As a final message to the community, what specific actions are required at the federal and FDA levels to re-establish the sense of trust and regulatory stability that the life sciences sector requires to thrive?
It’s incumbent upon us as a community to recognize our responsibility in affecting long-term positive change. Over the past year, we have seen significant volatility. To counter this, our first priority must be ensuring that the career staff at the FDA have the air cover and resources necessary to do their jobs consistent with the law. We cannot expect high efficiency and extraordinary rigor if staff members are forced to work multiple roles due to budget cuts. We must enable them to maintain the old normal of a high-functioning, stable regulatory environment.

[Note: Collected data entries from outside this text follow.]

-- ==== Sys2Proof/Machine/Assembler.lean ====
section
/-! DEFINITION. The assembler syntax of 30_encoding.md R70 as a printer of requests, and the pseudo-requests of R71. A
reserved code has no syntax. Numbers are printed in decimal, which R70 allows. -/

namespace Sys2Proof.Machine
open Sys2Proof

/-- A command's name (R57, R70). -/
def Command.asmName : Command → String
  | .getVersion => "GetVersion"
  | .getHelp => "GetHelp"
  | .getChipId => "GetChipId"
  | .getReadProtectionStatus => "GetReadProtectionStatus"
  | .jumpToAddress => "JumpToAddress"
  | .eraseFlash => "EraseFlash"
  | .memoryWrite => "MemoryWrite"
  | .changeReadProtectionLevel => "ChangeReadProtectionLevel"
  | .jumpToApplication => "JumpToApplication"

/-- A number of `w` bits. -/
def asmNum {w : Nat} (v : BitVec w) : String := toString v.toNat

/-- A byte list in wire order (R70). -/
def asmBytes (bs : List Byte) : String := "[" ++ String.intercalate ", " (bs.map asmNum) ++ "]"

/-- A command with the operands R68 gives it; MemoryWrite's differ under ENCODE and EXECUTE. -/
def asmCommand (underEncode : Bool) (o : Operands) (c : Command) : String :=
  Command.asmName c ++
    match c with
    | .jumpToAddress => " addr=" ++ asmNum o.a32
    | .eraseFlash => " start=" ++ asmNum o.p0 ++ " count=" ++ asmNum o.p1
    | .changeReadProtectionLevel => " level=" ++ asmNum o.p0
    | .memoryWrite =>
      if underEncode then " addr=" ++ asmNum o.a32 ++ " data=" ++ asmBytes o.data
      else " base=" ++ asmNum o.a32 ++ " len=" ++ asmNum o.len64
    | .getVersion | .getHelp | .getChipId | .getReadProtectionStatus | .jumpToApplication => ""

/-- A request's line (R70), if it has one: a reserved code and a selector that names no command have none. -/
def asmRequest (q : Request) : Option String :=
  let o := q.ops
  match q.code.toNat with
  | 0x01 => some "crc.init"
  | 0x02 => some ("crc.update " ++ asmNum o.p0)
  | 0x03 => some "crc.read"
  | 0x04 => some ("crc.block " ++ asmBytes o.data)
  | 0x10 => some ("codec.split32 " ++ asmNum o.a32)
  | 0x11 => some ("codec.join32 " ++ asmBytes o.data)
  | 0x12 => some ("codec.join16 " ++ asmBytes o.data)
  | 0x20 => (Command.ofSelector o.cmd).map fun c => "encode " ++ asmCommand true o c
  | 0x30 => (Command.ofSelector o.cmd).map fun c => "decode " ++ Command.asmName c
  | 0x40 => (Command.ofSelector o.cmd).map fun c => "exec " ++ asmCommand false o c
  | 0x50 => some ("send_image base=" ++ asmNum o.a32 ++ " len=" ++ asmNum o.len64)
  | 0x60 => some "cancel"
  | 0x70 => some "status"
  | _ => none

/-- The pseudo-request `crc32 [<bytes>]` (R71). -/
def pseudoCrc32 (bs : List Byte) : Request := ⟨0x04, { Operands.zero with data := bs }⟩

/-- The pseudo-request `mass_erase` (R71): EraseFlash with the sentinel and count 0. -/
def pseudoMassErase : Request :=
  ⟨0x40, { Operands.zero with cmd := Command.eraseFlash.selector, p0 := Config.massErase, p1 := 0 }⟩

/-- The pseudo-request that is a command's name alone (R71), for a command with no operands. -/
def pseudoCommand (c : Command) : Option Request :=
  match c with
  | .getVersion | .getHelp | .getChipId | .getReadProtectionStatus | .jumpToApplication =>
    some ⟨0x40, { Operands.zero with cmd := c.selector }⟩
  | .jumpToAddress | .eraseFlash | .memoryWrite | .changeReadProtectionLevel => none

end Sys2Proof.Machine
end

Reestablishing this stability is a political exercise. What is currently lacking is the rigorous congressional oversight required to hold the Administration accountable for its balls and strikes. As we look toward the reauthorization of PDUFA VIII, my expectations have become very fundamental: I just want the lights to stay on. We must ensure that reviewers can actually perform their work without disruption. A timely, clean reauthorization of PDUFA is essential.
Furthermore, if programs like the CNPV are going to continue to exist, we must insist that Congress holds the pen. These pathways should be authored statutorily rather than through administrative whim. By codifying such programs, we can ensure they make sense, and crucially, ensure they do not drain resources from other vital reviews.
It’s not all darkness and depression—there are clear paths forward. However, it requires us to work collectively with Congress to move away from capricious administrative actions and back toward the permanent, predictable foundations of law.